The medium carrying the instructions of the intrusion detection
system 100 can be part of or otherwise communicatively coupled to
the computer 110 and can include any suitable form of
computer-readable medium or media. In preferred embodiments, the
instructions are embodied within an operating system (not shown) of
the computer 110. By being embodied within the operating system,
the intrusion detection system 100 reduces delays associated with
monitoring system calls in the OS kernel 120 because processing can
be performed within the operating system. In some embodiments, the
intrusion detection system 100 may be embodied within the OS kernel
120 to reduce delays even further.
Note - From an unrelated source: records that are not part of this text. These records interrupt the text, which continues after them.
-- ==== Sys2Proof/Machine/Reactions.lean ====
section
/-! DEFINITION. Warden: the standing list, the classes and reactions of faults, Device-stop, engine failure and restart,
Anvil restarts, and the clears (chapter 19, R31 to R34, R306, R313, R332, R450). -/

namespace Sys2Proof.Machine
open Sys2Proof

/-! ### Counts over 24 h -/

def within (span : Nat) (now : TB) (l : List TB) : List TB := l.filter fun t => decide (now.toNat < t.toNat + span)

/-- Anvil restarts of the last 24 h (R33). -/
def recentRestarts (s : State) : List TB := within day s.tb s.warden.restarts

/-! ### Engines on the rings (R332) -/

def engMaster (e : Fin 12) : BitVec 4 := BitVec.ofNat 4 e.val

/-- The rings an engine consumes, other than the PHYs' Q15. -/
def engRings (e : Fin 12) : List (Fin 16) :=
  (List.finRange 16).filter fun q => q ≠ 15 && (ringConsumers q).contains (engMaster e)

/-- The rings of several consumers, whose membership R332 changes. -/
def sharedRing (q : Fin 16) : Bool := (4 ≤ q.val && q.val ≤ 7) || q = 10 || q = 12

def joinRings (e : Fin 12) (s : State) : State :=
  each (engRings e) (fun q s => putRing q (subscribe (engMaster e) s.ring[q]) s) s

/-- Anvil's stalled entries for a failed engine are discarded (R343). -/
def dropStalled (q : Fin 16) (m : BitVec 4) (r : Ring) : Ring :=
  if q = 10 || q = 12 then { r with stalled := r.stalled.filter fun bs => Config.entryDest bs ≠ m } else r

def leaveRings (e : Fin 12) (s : State) : State :=
  each (engRings e) (fun q s => unstall q (putRing q (unsubscribe (engMaster e) (dropStalled q (engMaster e) s.ring[q])) s)) s

/-! ### Classes (R492) -/

def clsRank : Cls → Nat
  | .note => 0 | .degrade => 1 | .portStop => 2 | .deviceStop => 3
def clsMax (a b : Cls) : Cls := if clsRank a < clsRank b then b else a

/-- On-die sensors that are valid. -/
def validDie (s : State) : Nat := ((List.finRange 20).filter fun i => decide (i.val < 12) && !s.therm.sensors[i].failed).length

/-- A double-bit error of an engine RAM, or a fetch outside the ranges, spoils the engine (R326, R27). -/
def spoilsEngine (r : Report) : Bool :=
  r.unitKind = 7 && (r.checker = 0x02 || r.checker = 0x09 || (r.checker = 0x07 && r.access = .fetch))

def idx12 (r : Report) : Fin 12 := Fin.ofNat 12 r.unitIdx.toNat
def idx16 (r : Report) : Fin 16 := Fin.ofNat 16 r.unitIdx.toNat
def idx20 (r : Report) : Fin 20 := Fin.ofNat 20 r.unitIdx.toNat
def idx28 (r : Report) : Fin 28 := Fin.ofNat 28 r.unitIdx.toNat
def idx32 (r : Report) : Fin 32 := Fin.ofNat 32 r.unitIdx.toNat
def idx4 (r : Report) : Fin 4 := Fin.ofNat 4 r.unitIdx.toNat

/-- A report that restarts Anvil: its watchdog, a double-bit error of its RAM, a fetch it may not make. -/
def restartsAnvil (r : Report) : Bool := r.checker = 0x0A || (spoilsEngine r && r.unitIdx = 0)

/-- The class of a report in the state its hardware reaction left; none raises no fault. -/
def classOf (s : State) (r : Report) : Option Cls :=
  if restartsAnvil r then some (if 4 ≤ (recentRestarts s).length then .deviceStop else .note)
  else if spoilsEngine r then some (if r.unitIdx = 1 then .deviceStop else .degrade)
  else match r.checker.toNat with
    | 0x01 | 0x02 | 0x03 | 0x04 | 0x05 | 0x06 | 0x07 | 0x0C | 0x12 | 0x13 | 0x14 | 0x15 | 0x16 | 0x17 | 0x18 | 0x19 | 0x1A
    | 0x23 | 0x3C | 0x3D => some .note
    | 0x09 => some .degrade
    | 0x0B => some .deviceStop
    | 0x10 => some (if r.unitKind = 6 && nHealthy s (chanOfPhase (idx28 r)) = 0 then .portStop else .degrade)
    | 0x11 => some (if r.unitKind = 5 && s.chan[idx16 r].hic = .latched then .portStop else .note)
    | 0x20 | 0x21 | 0x22 | 0x24 => some .portStop
    | 0x28 => some (if r.unitKind = 4 && s.load[idx32 r].state = .latched then .portStop else .note)
    | 0x30 | 0x31 => some .degrade
    | 0x32 => some (if r.unitIdx = 0 || r.unitIdx = 1 then .portStop else if r.unitIdx = 2 then .degrade else .deviceStop)
    | 0x38 => some (if validDie s < 6 then .deviceStop else .degrade)
    | 0x39 => some (if 3 ≤ s.therm.counted.length then .deviceStop else .note)
    | _ => none

/-! ### Causes and clearing (R492, R494) -/

/-- First byte offset of an OTP region, by the region code of event 0x0B05. -/
def regionBase (code : Nat) : Nat :=
  match code with
  | 0 => 0 | 1 => 0x800 | 2 => 0x900 | 3 => 0xB00 | 4 => 0xD00 | _ => 0x7D00

/-- A thermal shutdown stands (R319): a comparator's stop or Warden's. -/
def shutdownStands (s : State) : Bool := s.therm.comp ≠ 0 || s.therm.warden

/-- The cause of a standing fault is present (table "Checkers"). -/
def causePresent (s : State) (f : FaultRec) : Bool :=
  let r := f.rep
  match r.checker.toNat with
  | 0x04 => s.otp.marginal.contains (regionBase r.cause.toNat + r.value.toNat)
  | 0x0B => true
  | 0x11 => s.chan[idx16 r].hic = .off && !s.chan[idx16 r].offByCmd
  | 0x12 => s.ride.ovStop
  | 0x13 => s.tap.state = .tripped
  | 0x14 => s.src[(Fin.ofNat 8 r.unitIdx.toNat : Fin 8)].ovStop
  | 0x15 => s.usb[idx4 r].tc = .errorRecovery || s.usb[idx4 r].held60
  | 0x16 => s.usb[idx4 r].vconnBad
  | 0x17 => s.clk.vdrvLow
  | 0x18 => s.phase[idx28 r].notReached ≠ 0
  | 0x20 => s.bat[idx4 r].ovp = .stopped || s.bat[idx4 r].ovp = .resetOnly
  | 0x21 => s.bat[idx4 r].tapStop
  | 0x22 => decide (s.bat[idx4 r].primQuiet < 1)
  | 0x23 => s.bat[idx4 r].charge = .dormant
  | 0x24 => (List.finRange 8).any fun n =>
      s.chan[chanOfBat (idx4 r)].stops.contains (.ntc n) && s.therm.sensors[(Fin.ofNat 20 (12 + n.val) : Fin 20)].shutdown
  | 0x28 => s.load[idx32 r].state = .retryWait
  | 0x32 => s.group[idx4 r].lost
  | 0x39 => shutdownStands s
  | 0x3C => s.clk.crystalLost
  | 0x3D => s.sbus.stuck
  | _ => false

/-- R494: by a command; a tap fault is closed by Anvil alone (R450). -/
def clearable (s : State) (f : FaultRec) : Bool :=
  !causePresent s f && !f.resetOnly && !f.readmit && f.cls ≠ .deviceStop && f.rep.checker ≠ 0x21

/-! ### The standing list and Q9 (R493, R496) -/

def findFault (s : State) (checker kind idx : Byte) : Option FaultRec :=
  s.warden.standing.find? fun f => f.rep.checker = checker && f.rep.unitKind = kind && f.rep.unitIdx = idx

/-- A standing fault replaced by its changed self. -/
def setFault (f : FaultRec) (s : State) : State :=
  { s with warden := { s.warden with standing := s.warden.standing.map fun g => if g.id = f.id then f else g } }

def succId (i : Half) : Half := if 0xFFFE ≤ i then 1 else i + 1

/-- The next ID that does not stand: ascending, wrapping, 0xFFFF never issued. -/
def freeId (used : List Half) : Nat → Half → Half
  | 0, i => i
  | n + 1, i => if used.contains i then freeId used n (succId i) else i

def clsCode (c : Cls) : Byte := byte (clsRank c)

/-- Bytes 0 to 7 and 16 to 19 of a report. -/
def reportBody (tb : TB) (r : Report) : List Byte := (reportBytes tb r).take 8 ++ le16 r.cause ++ [0, 0]

/-- A Warden reaction of 32 bytes pushed to Q9. -/
def pushReaction (kind : Byte) (cls : Byte) (id : Half) (body : List Byte) (tb : TB) (tail : List Byte) (s : State) : State :=
  pushRing 9 ([kind, cls] ++ le16 id ++ pad 12 body ++ le64 tb ++ pad 8 tail) s

def faultReaction (kind : Byte) (f : FaultRec) (r : Report) (tb : TB) (tail : List Byte) (s : State) : State :=
  pushReaction kind (clsCode f.cls) f.id (reportBody tb r) tb tail s

/-- An occurrence of a standing fault: counted, a running re-admission ended, its class raised where the occurrence brings more. -/
def updateFault (f : FaultRec) (r : Report) (tb : TB) (cls : Cls) (ro : Bool) (s : State) : State :=
  let up := decide (clsRank f.cls < clsRank cls) || (ro && !f.resetOnly)
  let g := { f with occ := if f.occ = 255 then 255 else f.occ + 1, injected := f.injected || r.injected, readmit := false,
                    oldCls := if up then f.cls else f.oldCls, cls := clsMax f.cls cls, resetOnly := f.resetOnly || ro }
  faultReaction (if up then 2 else 1) g r tb [] (setFault g s)

/-- The Note fault that a full list gives up: the oldest whose cause is gone, or for a higher class the oldest. -/
def victimOf (s : State) (cls : Cls) : Option FaultRec :=
  let notes := s.warden.standing.filter fun f => f.cls = .note
  (notes.find? fun f => !causePresent s f).orElse fun _ => if cls = .note then none else notes.head?

/-- A new standing fault with its ID; it ends standby (R341). -/
def addFault (r : Report) (tb : TB) (cls : Cls) (ro : Bool) (s : State) : State :=
  let id := freeId (s.warden.standing.map (·.id)) 513 s.warden.nextId
  let f : FaultRec := { id := id, cls := cls, oldCls := cls, rep := r, tb := tb, injected := r.injected, resetOnly := ro }
  wantRunning 4 (faultReaction 0 f r tb []
    { s with warden := { s.warden with standing := s.warden.standing ++ [f], nextId := succId id } })

/-- A Note fault that finds no place: not recorded, the list-full reaction once until space returns. -/
def missFault (tb : TB) (s : State) : State :=
  let n := if s.warden.unrecorded = 0xFFFF then 0xFFFF else s.warden.unrecorded + 1
  let s1 := { s with warden := { s.warden with unrecorded := n, listFull := true } }
  if s.warden.listFull then s1 else pushReaction 6 0 0 [] tb [] s1

def listMax : Nat := 512

/-- The list's part of a fault (R493). -/
def recordFault (r : Report) (tb : TB) (cls : Cls) (ro : Bool) (s : State) : State :=
  match findFault s r.checker r.unitKind r.unitIdx with
  | some f => updateFault f r tb cls ro s
  | none =>
    if s.warden.standing.length < listMax then addFault r tb cls ro s
    else match victimOf s cls with
      | some v =>
        addFault r tb cls ro { s with warden := { s.warden with standing := s.warden.standing.filter fun g => g.id ≠ v.id } }
      | none => missFault tb s

/-- A standing fault closed: 0 by command, 1 by Anvil, 2 by Warden. -/
def closeFault (f : FaultRec) (src : Nat) (s : State) : State :=
  let l := s.warden.standing.filter fun g => g.id ≠ f.id
  faultReaction 3 f f.rep s.tb [byte src] { s with warden := { s.warden with standing := l, listFull := false } }

/-- Every standing fault of a checker and unit closed. -/
def closeFor (checker kind idx : Byte) (src : Nat) (s : State) : State :=
  match findFault s checker kind idx with
  | some f => closeFault f src s
  | none => s

/-! ### Device-stop (R498) -/

/-- Steps 1 to 5; the event follows through Q9, or from Anvil where Warden has stopped. -/
def stopDevice (s : State) : State :=
  if s.dev = .deviceStop then s
  else
    let s1 := each (List.finRange 16) (fun c s => stopGang .deviceStop c (haltChan c s)) s
    let s2 := loadRefresh { s1 with dev := .deviceStop, clk := { s1.clk with vdrvOk := false },
                                    stby := {}, warden := { s1.warden with restartDue := [] } }
    let s3 := each (List.finRange 4) usbDisable s2
    let s4 := each ((List.finRange 12).filter fun e => 2 ≤ e.val)
      (fun e s => leaveRings e (onEng e (fun x => { x with running := false, retained := false, verify := false }) s)) s3
    setCause 5 s4

/-- The Device-stop reaction, once (R496 kind 4). -/
def tellDeviceStop (r : Report) (tb : TB) (s : State) : State :=
  if s.warden.devStopRep.isSome then s
  else pushReaction 4 3 0 (reportBody tb r) tb [] { s with warden := { s.warden with devStopRep := some r } }

/-! ### Engine failure and restart (R31, R32, R500) -/

/-- A source engine's port: delivering, it is withdrawn; then Absent, and what its RAM held is lost at the restart. -/
def loseSource (p : Fin 8) (s : State) : State :=
  if srcWithdrawable s p then withdrawSrc p s
  else onSrc p (fun x => { x with path := if x.handover then .withdrawing else .absent, present := false, sweeping := false,
                                  track := .none }) (haltChan (chanOfSrc p) s)

/-- What the loss of a unit does to its ports (table "Degraded operation"). -/
def losePorts (e : Fin 12) (s : State) : State :=
  if e.val < 2 then s
  else if e.val < 10 then
    let s1 := loseSource (fin8 (e.val - 2)) s
    if e.val < 6 then usbDisable (fin4 (e.val - 2)) s1 else s1
  else each ((List.finRange 4).filter fun p => batEngine s p = e && gangLow s p = p) holdPort s

/-- An engine of 2 to 11 is stopped and isolated; its restart is due after 1 s unless it is the fourth failure in 24 h. -/
def declareFailed (e : Fin 12) (s : State) : State :=
  if e.val < 2 then s
  else
    let fails := s.tb :: within day s.tb s.eng[e].fails
    let last := decide (4 ≤ fails.length)
    let s1 := onEng e (fun x => { x with
      running := false, failed := true, halted := false, frames := 0, missed := 0, due := [], verify := false, fails := fails }) s
    let due := s.warden.restartDue.filter (· ≠ e)
    losePorts e (leaveRings e { s1 with warden := { s1.warden with
      restartDue := if last || s.dev = .deviceStop then due else due ++ [e] } })

/-- Nothing of its engine's RAM survives a restart (R325), the counters it keeps among it (R554). What hardware, Warden and Anvil hold
stays: a source port's over-voltage stop; a battery port's cell stops and tap tests, the accepted count and the refused gang, and in
Anvil's RAM the time of the last equalise and both states of health (R197, R232, R233). -/
def freshSrc (x : Src) : Src := { ovStop := x.ovStop }
def freshBat (x : Bat) : Bat :=
  { charge := x.charge, ovp := x.ovp, ovpMask := x.ovpMask, ovpTrips := x.ovpTrips, ovpTb := x.ovpTb, openMask := x.openMask,
    tapStop := x.tapStop, tapPasses := x.tapPasses, primQuiet := x.primQuiet, accepted := x.accepted, gangRefused := x.gangRefused,
    eqTb := x.eqTb, sohR := x.sohR, rLearn := x.rLearn, sohVals := x.sohVals, sohC := x.sohC }

def freshPorts (e : Fin 12) (s : State) : State :=
  if e.val < 2 then s
  else if e.val < 10 then onSrc (fin8 (e.val - 2)) freshSrc s
  else each ((List.finRange 4).filter fun p => (if p.val < 2 then 10 else 11) = e.val) (fun p => onBat p freshBat) s

/-- The ports of a released engine begin: a store engine's in Qualification or Dormant, a source from Absent (R208, R500). -/
def beginPorts (e : Fin 12) (w : Why) (s : State) : State :=
  if e.val < 10 then s
  else each ((List.finRange 4).filter fun p => batEn s p && batEngine s p = e && gangLow s p = p) (fun p => startCharge p w) s

/-- The engine's Degrade faults, marked in re-admission. -/
def engineFaults (s : State) (e : Fin 12) : List FaultRec :=
  s.warden.standing.filter fun f => spoilsEngine f.rep && f.rep.unitIdx = byte e.val && f.cls = .degrade

/-- The ring on which Anvil passes changes to an engine. -/
def passRing (e : Fin 12) : Fin 16 := if e.val < 10 then 10 else 12

/-- A key's value passed to an engine on Q10 or Q12 (R19; log 110). -/
def sendKey (e : Fin 12) (k : Half) (s : State) : State :=
  pushRing (passRing e) (Config.passEntry (engMaster e) k (param s k.toNat)) s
However, in alternative
embodiments, the intrusion detection system 100 may be embodied
outside of the operating system and loaded into main memory during
execution.
[0033] As mentioned above, the intrusion detection system 110 is
able to monitor behavior of computer programs 130 by tracking
system-call behavior in the OS kernel 120. From the monitored
system-call behavior, the intrusion detection system 110 is able to
identify potential intrusion attacks that have caused anomalous
system-call behavior to occur. Exemplary functionalities of the
intrusion detection system 100 will now be described in greater
detail with reference to the monitoring subsystem 150, the build
subsystem 160, the Bloom filter 175, and the report subsystem
170.
[0034] 1. Monitoring Subsystem
[0035] The monitoring subsystem 150 is configured to monitor
behavior of the computer programs 130. Any observable indicators of
program behavior may be tracked by the monitoring subsystem 150. In
preferred embodiments, the monitoring subsystem 150 is configured
to monitor system calls occurring in the OS kernel 120. The system
calls can be associated with their initiating computer program(s)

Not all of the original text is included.